═══ SOURCE INFORMATION

-- ==== Sys2Proof/Laws/State.lean ====
section
/-! SUPPORT. One lemma per field per update of the state, true by rfl, so that no later proof unfolds an update. -/

namespace Sys2Proof.Machine

@[simp] theorem State.putWord_mem (s : State) (a v : Word) : (s.putWord a v).mem = s.mem.setWord a.toNat v := rfl
@[simp] theorem State.putWord_latches (s : State) (a v : Word) : (s.putWord a v).latches = s.latches := rfl
@[simp] theorem State.putWord_running (s : State) (a v : Word) : (s.putWord a v).running = s.running := rfl
@[simp] theorem State.putWord_status (s : State) (a v : Word) : (s.putWord a v).status = s.status := rfl
@[simp] theorem State.putWord_irq (s : State) (a v : Word) : (s.putWord a v).irq = s.irq := rfl
@[simp] theorem State.putWord_irqClosed (s : State) (a v : Word) : (s.putWord a v).irqClosed = s.irqClosed := rfl
@[simp] theorem State.putWord_inputs (s : State) (a v : Word) : (s.putWord a v).inputs = s.inputs := rfl

@[simp] theorem State.setCp_mem (s : State) (t : Word) : (s.setCp t).mem = s.mem.setWord 0x0000 t := rfl
@[simp] theorem State.setCp_latches (s : State) (t : Word) : (s.setCp t).latches = s.latches := rfl
@[simp] theorem State.setCp_running (s : State) (t : Word) : (s.setCp t).running = s.running := rfl
@[simp] theorem State.setCp_status (s : State) (t : Word) : (s.setCp t).status = s.status := rfl
@[simp] theorem State.setCp_irq (s : State) (t : Word) : (s.setCp t).irq = s.irq := rfl
@[simp] theorem State.setCp_irqClosed (s : State) (t : Word) : (s.setCp t).irqClosed = s.irqClosed := rfl
@[simp] theorem State.setCp_inputs (s : State) (t : Word) : (s.setCp t).inputs = s.inputs := rfl

@[simp] theorem State.setSp_mem (s : State) (v : Word) : (s.setSp v).mem = s.mem.setWord 0x0002 v := rfl
@[simp] theorem State.setSp_latches (s : State) (v : Word) : (s.setSp v).latches = s.latches := rfl
@[simp] theorem State.setSp_running (s : State) (v : Word) : (s.setSp v).running = s.running := rfl
@[simp] theorem State.setSp_status (s : State) (v : Word) : (s.setSp v).status = s.status := rfl
@[simp] theorem State.setSp_irq (s : State) (v : Word) : (s.setSp v).irq = s.irq := rfl
@[simp] theorem State.setSp_irqClosed (s : State) (v : Word) : (s.setSp v).irqClosed = s.irqClosed := rfl
@[simp] theorem State.setSp_inputs (s : State) (v : Word) : (s.setSp v).inputs = s.inputs := rfl

@[simp] theorem State.raise_mem (s : State) (r : Record) : (s.raise r).mem = s.mem := rfl
@[simp] theorem State.raise_latches (s : State) (r : Record) : (s.raise r).latches = s.latches := rfl
@[simp] theorem State.raise_running (s : State) (r : Record) : (s.raise r).running = s.running := rfl
@[simp] theorem State.raise_status (s : State) (r : Record) : (s.raise r).status = s.status := rfl
@[simp] theorem State.raise_irq (s : State) (r : Record) : (s.raise r).irq = s.irq ++ [r] := rfl
@[simp] theorem State.raise_irqClosed (s : State) (r : Record) : (s.raise r).irqClosed = s.irqClosed := rfl
@[simp] theorem State.raise_inputs (s : State) (r : Record) : (s.raise r).inputs = s.inputs := rfl

@[simp] theorem State.stopRunning_mem (s : State) : s.stopRunning.mem = s.mem := rfl
@[simp] theorem State.stopRunning_latches (s : State) : s.stopRunning.latches = s.latches := rfl
@[simp] theorem State.stopRunning_running (s : State) : s.stopRunning.running = false := rfl
@[simp] theorem State.stopRunning_status (s : State) : s.stopRunning.status = s.status := rfl
@[simp] theorem State.stopRunning_irq (s : State) : s.stopRunning.irq = s.irq := rfl
@[simp] theorem State.stopRunning_irqClosed (s : State) : s.stopRunning.irqClosed = s.irqClosed := rfl
@[simp] theorem State.stopRunning_inputs (s : State) : s.stopRunning.inputs = s.inputs := rfl

@[simp] theorem State.withQueue_mem (s : State) (q : List Record) : (s.withQueue q).mem = s.mem := rfl
@[simp] theorem State.withQueue_latches (s : State) (q : List Record) : (s.withQueue q).latches = s.latches := rfl
@[simp] theorem State.withQueue_running (s : State) (q : List Record) : (s.withQueue q).running = s.running := rfl
@[simp] theorem State.withQueue_status (s : State) (q : List Record) : (s.withQueue q).status = s.status := rfl
@[simp] theorem State.withQueue_irq (s : State) (q : List Record) : (s.withQueue q).irq = q := rfl
@[simp] theorem State.withQueue_irqClosed (s : State) (q : List Record) : (s.withQueue q).irqClosed = s.irqClosed := rfl
@[simp] theorem State.withQueue_inputs (s : State) (q : List Record) : (s.withQueue q).inputs = s.inputs := rfl

@[simp] theorem State.failed_mem (s : State) (k : FatalKind) : (s.failed k).mem = s.mem := rfl
@[simp] theorem State.failed_latches (s : State) (k : FatalKind) : (s.failed k).latches = s.latches := rfl
@[simp] theorem State.failed_running (s : State) (k : FatalKind) : (s.failed k).running = false := rfl
@[simp] theorem State.failed_status (s : State) (k : FatalKind) : (s.failed k).status = .fatal k := rfl
@[simp] theorem State.failed_irq (s : State) (k : FatalKind) : (s.failed k).irq = s.irq := rfl
@[simp] theorem State.failed_irqClosed (s : State) (k : FatalKind) : (s.failed k).irqClosed = s.irqClosed := rfl
@[simp] theorem State.failed_inputs (s : State) (k : FatalKind) : (s.failed k).inputs = s.inputs := rfl

@[simp] theorem State.advanceInputs_mem (s : State) : s.advanceInputs.mem = s.mem := rfl
@[simp] theorem State.advanceInputs_latches (s : State) : s.advanceInputs.latches = s.latches := rfl
@[simp] theorem State.advanceInputs_running (s : State) : s.advanceInputs.running = s.running := rfl
@[simp] theorem State.advanceInputs_status (s : State) : s.advanceInputs.status = s.status := rfl
@[simp] theorem State.advanceInputs_irq (s : State) : s.advanceInputs.irq = s.irq := rfl
@[simp] theorem State.advanceInputs_irqClosed (s : State) : s.advanceInputs.irqClosed = s.irqClosed := rfl
@[simp] theorem State.advanceInputs_inputs (s : State) : s.advanceInputs.inputs = s.inputs.tail := rfl

@[simp] theorem State.latchWord_mem (s : State) (w : Word) : (s.latchWord w).mem = s.mem := rfl
@[simp] theorem State.latchWord_latches (s : State) (w : Word) : (s.latchWord w).latches = { s.latches with nextWord := w } := rfl
@[simp] theorem State.latchWord_running (s : State) (w : Word) : (s.latchWord w).running = s.running := rfl
@[simp] theorem State.latchWord_status (s : State) (w : Word) : (s.latchWord w).status = s.status := rfl
@[simp] theorem State.latchWord_irq (s : State) (w : Word) : (s.latchWord w).irq = s.irq := rfl
@[simp] theorem State.latchWord_irqClosed (s : State) (w : Word) : (s.latchWord w).irqClosed = s.irqClosed := rfl
@[simp] theorem State.latchWord_inputs (s : State) (w : Word) : (s.latchWord w).inputs = s.inputs := rfl

@[simp] theorem State.latchFields_mem (s : State) (h : Word) : (s.latchFields h).mem = s.mem := rfl
@[simp] theorem State.latchFields_latches (s : State) (h : Word) : (s.latchFields h).latches = { s.latches with mode := highByte h, opcode := lowByte h } := rfl
@[simp] theorem State.latchFields_running (s : State) (h : Word) : (s.latchFields h).running = s.running := rfl
@[simp] theorem State.latchFields_status (s : State) (h : Word) : (s.latchFields h).status = s.status := rfl
@[simp] theorem State.latchFields_irq (s : State) (h : Word) : (s.latchFields h).irq = s.irq := rfl
@[simp] theorem State.latchFields_irqClosed (s : State) (h : Word) : (s.latchFields h).irqClosed = s.irqClosed := rfl
@[simp] theorem State.latchFields_inputs (s : State) (h : Word) : (s.latchFields h).inputs = s.inputs := rfl

@[simp] theorem State.latchArg_mem (s : State) (k : Nat) (w : Word) : (s.latchArg k w).mem = s.mem := rfl
@[simp] theorem State.latchArg_latches (s : State) (k : Nat) (w : Word) : (s.latchArg k w).latches = if k = 0 then { s.latches with arg0 := w } else { s.latches with arg1 := w } := rfl
@[simp] theorem State.latchArg_running (s : State) (k : Nat) (w : Word) : (s.latchArg k w).running = s.running := rfl
@[simp] theorem State.latchArg_status (s : State) (k : Nat) (w : Word) : (s.latchArg k w).status = s.status := rfl
@[simp] theorem State.latchArg_irq (s : State) (k : Nat) (w : Word) : (s.latchArg k w).irq = s.irq := rfl
@[simp] theorem State.latchArg_irqClosed (s : State) (k : Nat) (w : Word) : (s.latchArg k w).irqClosed = s.irqClosed := rfl
@[simp] theorem State.latchArg_inputs (s : State) (k : Nat) (w : Word) : (s.latchArg k w).inputs = s.inputs := rfl

@[simp] theorem State.reset_mem : State.reset.mem = Memory.atReset := rfl
@[simp] theorem State.reset_irq : State.reset.irq = [] := rfl
@[simp] theorem State.reset_irqClosed : State.reset.irqClosed = false := rfl
@[simp] theorem State.reset_running : State.reset.running = true := rfl
@[simp] theorem State.reset_status : State.reset.status = .running := rfl
@[simp] theorem State.reset_inputs : State.reset.inputs = [] := rfl

theorem State.cp_eq (s : State) : s.cp = s.mem.wordAt 0x0000 := rfl
theorem State.sp_eq (s : State) : s.sp = s.mem.wordAt 0x0002 := rfl
theorem State.setCp_eq (s : State) (t : Word) : s.setCp t = s.putWord 0x0000 t := rfl
theorem State.setSp_eq (s : State) (v : Word) : s.setSp v = s.putWord 0x0002 v := rfl
theorem State.word_eq (s : State) (a : Word) : s.word a = s.mem.wordAt a.toNat := rfl
theorem State.byte_eq (s : State) (x : Nat) : s.byte x = s.mem.byteAt x := rfl

@[simp] theorem State.arrive_mem (s : State) (e : HostEvent) : (s.arrive e).mem = s.mem := by cases e <;> rfl
@[simp] theorem State.arrive_latches (s : State) (e : HostEvent) : (s.arrive e).latches = s.latches := by cases e <;> rfl
@[simp] theorem State.arrive_running (s : State) (e : HostEvent) : (s.arrive e).running = s.running := by cases e <;> rfl
@[simp] theorem State.arrive_status (s : State) (e : HostEvent) : (s.arrive e).status = s.status := by cases e <;> rfl
@[simp] theorem State.arrive_inputs (s : State) (e : HostEvent) : (s.arrive e).inputs = s.inputs := by cases e <;> rfl

@[simp] theorem State.arriveAll_mem (s : State) (es : List HostEvent) : (s.arriveAll es).mem = s.mem := by
  induction es generalizing s with
  | nil => rfl
  | cons e es ih => exact (ih (s.arrive e)).trans (s.arrive_mem e)

@[simp] theorem State.arriveAll_latches (s : State) (es : List HostEvent) : (s.arriveAll es).latches = s.latches := by
  induction es generalizing s with
  | nil => rfl
  | cons e es ih => exact (ih (s.arrive e)).trans (s.arrive_latches e)

@[simp] theorem State.arriveAll_running (s : State) (es : List HostEvent) : (s.arriveAll es).running = s.running := by
  induction es generalizing s with
  | nil => rfl
  | cons e es ih => exact (ih (s.arrive e)).trans (s.arrive_running e)

@[simp] theorem State.arriveAll_status (s : State) (es : List HostEvent) : (s.arriveAll es).status = s.status := by
  induction es generalizing s with
  | nil => rfl
  | cons e es ih => exact (ih (s.arrive e)).trans (s.arrive_status e)

@[simp] theorem State.arriveAll_inputs (s : State) (es : List HostEvent) : (s.arriveAll es).inputs = s.inputs := by
  induction es generalizing s with
  | nil => rfl
  | cons e es ih => exact (ih (s.arrive e)).trans (s.arrive_inputs e)

@[simp] theorem State.arriveEarly_mem (s : State) : s.arriveEarly.mem = s.mem := s.arriveAll_mem _
@[simp] theorem State.arriveEarly_latches (s : State) : s.arriveEarly.latches = s.latches := s.arriveAll_latches _
@[simp] theorem State.arriveEarly_running (s : State) : s.arriveEarly.running = s.running := s.arriveAll_running _
@[simp] theorem State.arriveEarly_status (s : State) : s.arriveEarly.status = s.status := s.arriveAll_status _
@[simp] theorem State.arriveEarly_inputs (s : State) : s.arriveEarly.inputs = s.inputs := s.arriveAll_inputs _
@[simp] theorem State.arriveLate_mem (s : State) : s.arriveLate.mem = s.mem := s.arriveAll_mem _
@[simp] theorem State.arriveLate_latches (s : State) : s.arriveLate.latches = s.latches := s.arriveAll_latches _
@[simp] theorem State.arriveLate_running (s : State) : s.arriveLate.running = s.running := s.arriveAll_running _
@[simp] theorem State.arriveLate_status (s : State) : s.arriveLate.status = s.status := s.arriveAll_status _
@[simp] theorem State.arriveLate_inputs (s : State) : s.arriveLate.inputs = s.inputs.tail :=
  congrArg List.tail (s.arriveAll_inputs _)

end Sys2Proof.Machine
end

══════

| WHAT TO WORK ON |
The response should be the listing above, limited to the lines between the one holding "h).inputs = s.inputs := rfl" and the one holding "k w).inputs = s.inputs := rfl", inclusive, reproduced exactly.

| SOLUTION FOR THIS PROBLEM |
@[simp] theorem State.latchFields_inputs (s : State) (h : Word) : (s.latchFields h).inputs = s.inputs := rfl

@[simp] theorem State.latchArg_mem (s : State) (k : Nat) (w : Word) : (s.latchArg k w).mem = s.mem := rfl
@[simp] theorem State.latchArg_latches (s : State) (k : Nat) (w : Word) : (s.latchArg k w).latches = if k = 0 then { s.latches with arg0 := w } else { s.latches with arg1 := w } := rfl
@[simp] theorem State.latchArg_running (s : State) (k : Nat) (w : Word) : (s.latchArg k w).running = s.running := rfl
@[simp] theorem State.latchArg_status (s : State) (k : Nat) (w : Word) : (s.latchArg k w).status = s.status := rfl
@[simp] theorem State.latchArg_irq (s : State) (k : Nat) (w : Word) : (s.latchArg k w).irq = s.irq := rfl
@[simp] theorem State.latchArg_irqClosed (s : State) (k : Nat) (w : Word) : (s.latchArg k w).irqClosed = s.irqClosed := rfl
@[simp] theorem State.latchArg_inputs (s : State) (k : Nat) (w : Word) : (s.latchArg k w).inputs = s.inputs := rfl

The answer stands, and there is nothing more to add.